A hundred years ago this month, there might not have been a spy behind every tree. But there very well could have been German spies using those trees to conceal secret antennas, and the editors of Electrical Experimenter, in the September 1917 issue, were doing their public duty to warn Americans of the potential threat. Some possible secret spy antennas are shown here, along with the warning:
In preparing this article we have endeavored to show the unsuspecting
public how an enemy agent may either send or receive radio messages
by means of the most innocent appearing objects.The Editors thought it best to give the article wide publicity, in order
that patriotic citizens may the better apprehend possible spies, who might be using secret aerials of the types illustrated.The article is intended for public enlightenment, as well as for the
country’s safety.
According to the article, there could be a spy cleverly using your shade tree as an antenna, and it was a good idea to go out and check: “Have you examined your shade trees closely this summer? Don’t be surprised if you find a wire cleverly painted to match the bark on the tree and leading up to the various branches. It is readily possible for a persistent member of the enemy espionage squad to thus rig up a tree areial, and it is not necessary to travel very far to find a sufficiently large tree, which would serve as a framework for several hundred feet of insulated wire.”
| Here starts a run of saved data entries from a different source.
/-- Where no entry of the list is SPOILED, none is found. -/
theorem State.ctxsWith_spoiled_nil {s : State} (h : ∀ e ∈ s.ctxs, e.2.st ≠ .spoiled) :
    s.ctxsWith (fun x => decide (x.st = .spoiled)) = [] := by
  unfold State.ctxsWith
  rw [List.map_eq_nil_iff, List.filter_eq_nil_iff]
  simpa using h

theorem State.not_spoiled_of_ctxsWith_nil {s : State} (h : s.ctxsWith (fun x => decide (x.st = .spoiled)) = []) :
    ∀ e ∈ s.ctxs, e.2.st ≠ .spoiled := by
  unfold State.ctxsWith at h
  rw [List.map_eq_nil_iff, List.filter_eq_nil_iff] at h
  simpa using h

theorem exec_frameDelivered_delivers {s : State} {c : Nat}
    (h : s.passedBy .fused ((s.reg (F.APR_DLV_DIST.addr 0)).toNat) = some c)
    (hspoilt : s.ctxsWith (fun x => decide (x.st = .spoiled)) = []) :
    ∃ t, exec .frameDelivered s = .next t ∧ s.regsOutside t [B.APR, B.FST, B.SYS] ∧ t.raised B.APR 0 4 = true ∧
      (t.ctx c).st = (if (s.ctx c).passed = true then .retired else .delivered) ∧ (∀ d, d ≠ c → t.ctx d = s.ctx d) := by
  obtain ⟨u, arg, hu, hrun⟩ : ∃ u arg,
      u = (s.setCtx c { s.ctx c with st := .delivered }).frameEvent c evDelivered 0 0 arg true ∧
      frameDelivered s = forAll (((u.tryRetire c).printCheck).ctxsWith fun x => x.st = .spoiled)
        (u.tryRetire c).printCheck State.tryRetire := by
    unfold frameDelivered
    rw [h]
    exact ⟨_, _, rfl, rfl⟩
  obtain ⟨n, hev⟩ := ((State.framed.refl framePage c s).setCtx { s.ctx c with st := .delivered }).frameEvent framePage_ring
    framePage_apr evDelivered 0 0 arg true
  rw [← hu] at hev
  obtain ⟨y, hret, hst⟩ := hev.tryRetire_delivered framePage_ring framePage_sys framePage_fst rfl
  have hend := hret.beside ((State.moves.refl _ _).printCheck framePage_sys)
  have hlisted : ∀ e ∈ ((u.tryRetire c).printCheck).ctxs, e.2.st ≠ .spoiled := fun e he => by
    rcases hend.listed e he with hs | rfl
    · exact State.not_spoiled_of_ctxsWith_nil hspoilt e hs
    · rw [hst]; split <;> decide
  rw [State.ctxsWith_spoiled_nil hlisted] at hrun
  refine ⟨_, next_finish hrun, hend.regs, ?_, (congrArg Ctx.st hend.own).trans hst, hend.others⟩
  obtain ⟨z, hz, -⟩ := (State.framed.refl frameEndReg c u).tryRetire_delivered (fun _ ha => .inl ha) (.inr (.inr (by decide)))
    (.inr (.inl (by decide))) (by rw [hev.own])
  have hkept := (hz.beside ((State.moves.refl _ _).printCheck (.inr (.inr (by decide))))).regs _ not_frameEndReg_evt
  show bit _ 4 = true
  rw [State.finish_reg]
  exact (congrArg (fun w : Word => bit w.toNat 4) (hkept.trans (by rw [hu]))).trans
    (State.frameEvent_raised _ c evDelivered 0 0 arg true (by decide))

/-! ### Poison marked -/

theorem State.planeRec_congr {s t : State} (h : t.fst.recs = s.fst.recs) (i : Nat) : t.planeRec i = s.planeRec i := by
  unfold State.planeRec; rw [h]

/-- The registers of FST apart, `t` reads as `s`; so do its contexts, its list of marked addresses, and the records of the
slots in `K`. -/
structure State.recMoves (K : Nat → Prop) (s t : State) : Prop where
  regs : ∀ a, blkOf a ≠ B.FST → t.reg a = s.reg a
  handed : t.ecc.handed = s.ecc.handed
  ctxs : t.ctxs = s.ctxs
  recs : ∀ i, K i → t.planeRec i = s.planeRec i

theorem State.fstStat_moves (s : State) : s.moves (fun a => blkOf a = B.FST) s.fstStat :=
  (State.moves.refl _ s).fstStat (by decide)

theorem State.fstStat_fst (s : State) : s.fstStat.fst = s.fst := by simp [State.fstStat]
theorem State.fstStat_ecc (s : State) : s.fstStat.ecc = s.ecc := by simp [State.fstStat]
theorem State.fstStat_lmem (s : State) : s.fstStat.lmem = s.lmem := by simp [State.fstStat]
theorem State.fstStat_poison (s : State) : s.fstStat.poison = s.poison := by simp [State.fstStat]

namespace State.recMoves

variable {K : Nat → Prop} {s t : State}

theorem fstStat (h : s.recMoves K t) : s.recMoves K t.fstStat where
  regs := fun a ha => (t.fstStat_moves.regs a ha).trans (h.regs a ha)
  handed := (congrArg Ecc.handed t.fstStat_ecc).trans h.handed
  ctxs := t.fstStat_moves.ctxs.trans h.ctxs
  recs := fun i hi => (State.planeRec_congr (congrArg Fst.recs t.fstStat_fst) i).trans (h.recs i hi)

theorem setRec (h : s.recMoves K t) {j : Nat} (hj : ¬ K j) (q : Option PlaneRec) : s.recMoves K (t.setRec j q) := by
  have hset : s.recMoves K { t with fst := { t.fst with recs := t.fst.recs.set (fun _ => none) j q } } :=
    ⟨h.regs, h.handed, h.ctxs, fun i hi => (Sparse.get_set_ne _ _ _ _ _ fun e => hj (by rwa [← e])).trans (h.recs i hi)⟩
  exact hset.fstStat

theorem event (h : s.recMoves K t) (n : Nat) : s.recMoves K (t.event B.FST 0 n) where
  regs := fun a ha =>
    have hne : a ≠ evtAddr B.FST 0 := ne_regAddr_of_blkOf ha (by decide) (by decide) (by decide)
    (State.reg_event_ne _ _ _ _ _ hne).trans (h.regs a ha)
  handed := (congrArg Ecc.handed (State.event_ecc ..)).trans h.handed
  ctxs := (State.event_ctxs ..).trans h.ctxs
  recs := fun i hi => (State.planeRec_congr (congrArg Fst.recs (State.event_fst ..)) i).trans (h.recs i hi)

theorem setStatus (h : s.recMoves K t) {j : Nat} (hj : ¬ K j) (i st : Nat) : s.recMoves K (t.setStatus j i st) := by
  unfold State.setStatus
  split
  next r _ => exact State.recMoves.setRec (t := t.storeLmem _ _) ⟨h.regs, h.handed, h.ctxs, h.recs⟩ hj _
  · exact h

/-- A resolution touches no record but its own, and that only where the mark meets it. -/
theorem resolveRec (h : s.recMoves K t) {a j : Nat} (hK : K j → (s.planeRec j).any (fun p => p.meets a 128) = false) :
    s.recMoves K (t.resolveRec a j) := by
  unfold State.resolveRec
  split
  next r hr =>
    split
    · exact h
    · next hmeets =>
      have hj : ¬ K j := fun hk => hmeets (by
        have hnone := hK hk
        rw [← h.recs j hk, hr] at hnone
        simpa using hnone)
      have hev := h.event 4
      refine forAll_keeps (s.recMoves K ·) (fun u i _ hu => ?_) ?_
      · dsimp only
        split
        · obtain ⟨hregs, hhanded, hctxs, hrecs⟩ := hu.setStatus hj i
            (entStatus (u.entryBytes r.addr i) - bits (entStatus (u.entryBytes r.addr i)) 1 1 * 2 + 2)
          exact ⟨hregs, hhanded, hctxs, hrecs⟩
        · exact hu
      · split
        · exact hev.setRec hj _
        · exact hev
  · exact h

end State.recMoves

/-- `u` is `s` with the next marked address taken off the list. -/
structure State.markTaken (s u : State) (rest : List Nat) : Prop where
  handed : u.ecc.handed = rest
  reg : ∀ a, u.reg a = s.reg a
  poison : u.poison = s.poison
  lmem : u.lmem = s.lmem
  ctxs : u.ctxs = s.ctxs
  fst : u.fst = s.fst

/-- POISON_MARK takes its address off the list and goes through the records. -/
theorem poisonMark_cons {s : State} {a : Nat} {rest : List Nat} (h : s.ecc.handed = a :: rest) :
    ∃ u, s.markTaken u rest ∧ poisonMark s = (forAll (s.fst.recs.map Prod.fst) u fun s i => s.resolveRec a i).fstStat := by
  unfold poisonMark
  rw [h]
  exact ⟨{ s with ecc := { s.ecc with handed := rest } }, ⟨rfl, fun _ => rfl, rfl, rfl, rfl, rfl⟩, rfl⟩

theorem exec_poisonMark_noRecord {s : State} {a : Nat} {rest : List Nat} (h : s.ecc.handed = a :: rest)
    (hrecs : s.fst.recs = []) :
    ∃ t, exec .poisonMark s = .next t ∧ s.regsOutside t [B.FST] ∧ t.ecc.handed = rest ∧ t.poison = s.poison ∧
      t.lmem = s.lmem ∧ t.fst.hits = s.fst.hits := by
  obtain ⟨u, hu, hrun⟩ := poisonMark_cons h
  rw [hrecs] at hrun
  obtain ⟨v, hv, hreg, hecc, hpoison, hlmem, hfst⟩ : ∃ v, poisonMark s = v ∧
      (∀ b, blkOf b ≠ B.FST → v.reg b = u.reg b) ∧
      v.ecc = u.ecc ∧ v.poison = u.poison ∧ v.lmem = u.lmem ∧ v.fst = u.fst :=
    ⟨_, hrun, u.fstStat_moves.regs, u.fstStat_ecc, u.fstStat_poison, u.fstStat_lmem, u.fstStat_fst⟩
  exact ⟨_, next_finish hv, fun b hb => (hreg b (by simpa using hb)).trans (hu.reg b),
    (congrArg Ecc.handed hecc).trans hu.handed, hpoison.trans hu.poison, hlmem.trans hu.lmem,
    congrArg Fst.hits (hfst.trans hu.fst)⟩

theorem exec_poisonMark_others {s : State} {a : Nat} {rest : List Nat} (h : s.ecc.handed = a :: rest) :
    ∃ t, exec .poisonMark s = .next t ∧ s.regsOutside t [B.FST] ∧ t.ecc.handed = rest ∧ t.ctxs = s.ctxs ∧
      (∀ i, (s.planeRec i).any (fun p => p.meets a 128) = false → t.planeRec i = s.planeRec i) := by
  obtain ⟨u, hu, hrun⟩ := poisonMark_cons h
  have hstart : u.recMoves (fun i => (u.planeRec i).any (fun p => p.meets a 128) = false) u :=
    ⟨fun _ _ => rfl, rfl, rfl, fun _ _ => rfl⟩
  obtain ⟨v, hv, hmoves⟩ : ∃ v, poisonMark s = v ∧
      u.recMoves (fun i => (u.planeRec i).any (fun p => p.meets a 128) = false) v :=
    ⟨_, hrun, (forAll_keeps (f := fun s i => s.resolveRec a i) _ (fun t i _ ht => ht.resolveRec id) hstart).fstStat⟩
  have hrec : ∀ i, u.planeRec i = s.planeRec i := State.planeRec_congr (congrArg Fst.recs hu.fst)
  refine ⟨_, next_finish hv, fun b hb => (hmoves.regs b (by simpa using hb)).trans (hu.reg b),
    hmoves.handed.trans hu.handed, hmoves.ctxs.trans hu.ctxs, fun i hi => ?_⟩
  exact (hmoves.recs i (by rw [hrec, hi])).trans (hrec i)

/-! ### Poison handed over -/

/-- An ADMITTED frame revoked is STAGED again, with the reason given; the event is raised (R52). -/
theorem State.framed.revoke {s t : State} {c : Nat} {x : Ctx} (h : s.framed framePage c x t) (hst : x.st = .admitted)
    (reason arg : Nat) :
    (∃ y, s.framed framePage c y (t.revoke c reason arg) ∧ y.st = .staged ∧ y.reason = reason) ∧
      (t.revoke c reason arg).raised B.APR 0 evRevoke = true := by
  obtain ⟨u, hu, hrun⟩ : ∃ u, s.framed framePage c
      { x with evRsv := 0, st := .staged, reason := reason, begun := 0, order := 0 } u ∧
      t.revoke c reason arg = (u.frameEvent c evRevoke 0 reason arg false).printCheck := by
    unfold State.revoke
    rw [h.own]
    dsimp only
    rw [if_pos hst]
    have hslots := (h.returnSlots framePage_ring).beside ((State.moves.refl _ _).ringRelease framePage_ring x.audRing_lt (n := 1))
    rw [hslots.own]
    refine ⟨_, (hslots.setCtx _).beside ?_, rfl⟩
    exact (State.moves.refl _ _).withApr.setPair64 (by decide) (by decide)
  obtain ⟨n, hev⟩ := hu.frameEvent framePage_ring framePage_apr evRevoke 0 reason arg false
  have hcheck := State.moves.printCheck (State.moves.refl (fun a => blkOf a = B.SYS)
    (u.frameEvent c evRevoke 0 reason arg false)) (by decide)
  rw [hrun]
  refine ⟨⟨_, hev.beside ((State.moves.refl _ _).printCheck framePage_sys), rfl, rfl⟩, ?_⟩
  unfold State.raised
  rw [hcheck.regs (evtAddr B.APR 0) (by decide)]
  exact State.frameEvent_raised _ _ _ _ _ _ _ (by decide)

theorem exec_poisonHandover_revokes {s : State} {c a : Nat} (h : s.fst.hits = [Hit.mk (some c) a])
    (hst : (s.ctx c).st = .admitted) (hbegun : (s.ctx c).begun = 0) :
    ∃ t, exec .poisonHandover s = .next t ∧ s.regsOutside t [B.APR, B.FST, B.SYS] ∧ t.fst.hits = [] ∧
      (t.ctx c).st = .staged ∧ (t.ctx c).reason = 2 ^ 12 ∧ t.raised B.APR 0 2 = true ∧
      (∀ d, d ≠ c → t.ctx d = s.ctx d) := by
  obtain ⟨u, hu, hstat⟩ : ∃ u, u = { s with fst := { s.fst with hits := [] } }.fstStat ∧
      State.moves (fun a => blkOf a = B.FST) { s with fst := { s.fst with hits := [] } } u := ⟨_, rfl, State.fstStat_moves _⟩
  have hctx : ∀ d, u.ctx d = s.ctx d := fun d => s.ctx_congr d hstat.ctxs
  have hrun : poisonHandover s = u.revoke c rPoison a := by
    unfold poisonHandover
    rw [h, ← hu]
    exact if_pos ⟨(hctx c).symm ▸ hst, (hctx c).symm ▸ hbegun⟩
  obtain ⟨⟨y, hy, hstaged, hreason⟩, hraised⟩ := (State.framed.refl framePage c u).revoke (by rw [hctx, hst]) rPoison a
  refine ⟨_, next_finish hrun, fun b hb => ?_, hy.hits.trans hstat.hits, (congrArg Ctx.st hy.own).trans hstaged,
    (congrArg Ctx.reason hy.own).trans hreason, hraised, fun d hd => (hy.others d hd).trans (hctx d)⟩
  exact (hy.regs b hb).trans (hstat.regs b fun hf => hb (by simp [hf]))

/-! ### Records that wait -/

/-- The one record that waits is written where its ring has room. -/
theorem State.drainRings_one {s : State} {r : Nat} {bs : List Byte} (hstore : s.ringq.store = [])
    (hqueue : s.ringq.queue = [(r, bs)]) (hw : s.ringWritable r = true) (hroom : 0 < s.ringRoom r) :
    s.drainRings = { s.ringPut r bs with ringq := { (s.ringPut r bs).ringq with queue := [] } } := by
  have hfirst : s.drainList false s.ringq.store [] = (s, s.ringq.store) := by rw [hstore]; rfl
  have hthen : s.drainList true s.ringq.queue [] = (s.ringPut r bs, []) := by
    rw [hqueue]
    exact if_pos ⟨List.not_mem_nil, hw, .inr ⟨hroom, by rw [hstore]; rfl⟩⟩
  unfold State.drainRings
  rw [hfirst]
  show (let (s, q) := s.drainList true s.ringq.queue []; { s with ringq := { s.ringq with queue := q } }) = _
  rw [hthen]

theorem exec_eventQueueDrain_writes {s : State} {r : Nat} {bs : List Byte} (hr : r < 32) (hstore : s.ringq.store = [])
    (hqueue : s.ringq.queue = [(r, bs)]) (hw : s.ringWritable r = true) (hroom : 0 < s.ringRoom r)
    (hin : s.ringInHost r = false) (hsh : s.flag F.RING_CTRL_SHADOW_EN (ringInst r) = false) :
    ∃ t, exec .eventQueueDrain s = .next t ∧ s.regsOutside t [B.APR] ∧ t.ringq.queue = [] ∧ t.ringq.store = [] ∧
      t.lmem = s.lmem.setList lmemDefault (s.ringAddr r (s.ringTail r)) bs ∧
      t.ringTail r = (s.ringTail r + 1) % s.ringSize r := by
  obtain ⟨hlmem, htail, hregs, hringq⟩ := s.ringPut_written r bs hin hsh
  refine ⟨_, next_finish (State.drainRings_one hstore hqueue hw hroom), fun a ha => hregs a ?_, rfl,
    (congrArg RingQ.store hringq).trans hstore, hlmem, htail⟩
  rw [List.mem_singleton]
  exact ne_regAddr_of_blkOf (by simpa using ha) (by decide) (by unfold ringInst; omega) (by decide)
A similar warning was warranted for those hanging their laundry out to dry: “If you live in the city (or even in the country) and have occasion to use a metal clothes-line of any appreciable size, it might pay you to closely scrutinize the supporting framework to see whether or not some alien enemy has been at work in an effort to use it for wireless communication purposes.”
These spy antennas could be anywhere, as shown in the illustration above.
Elsewhere in the same issue is the report of the U.S. Government blowing up the wireless tower at Shoreham, Long Island, erected at the cost of $200,000 by Nikola Tesla some twenty years earlier. The structure was no longer in use, but “during the past month several strangers had been seen lurking about the place.” Those lurking strangers could very well have been German spies, hanging around the 185 foot tower to use it as an antenna to contact Germany. Therefore, the Government blew it up.
The more things change the more they stay the same?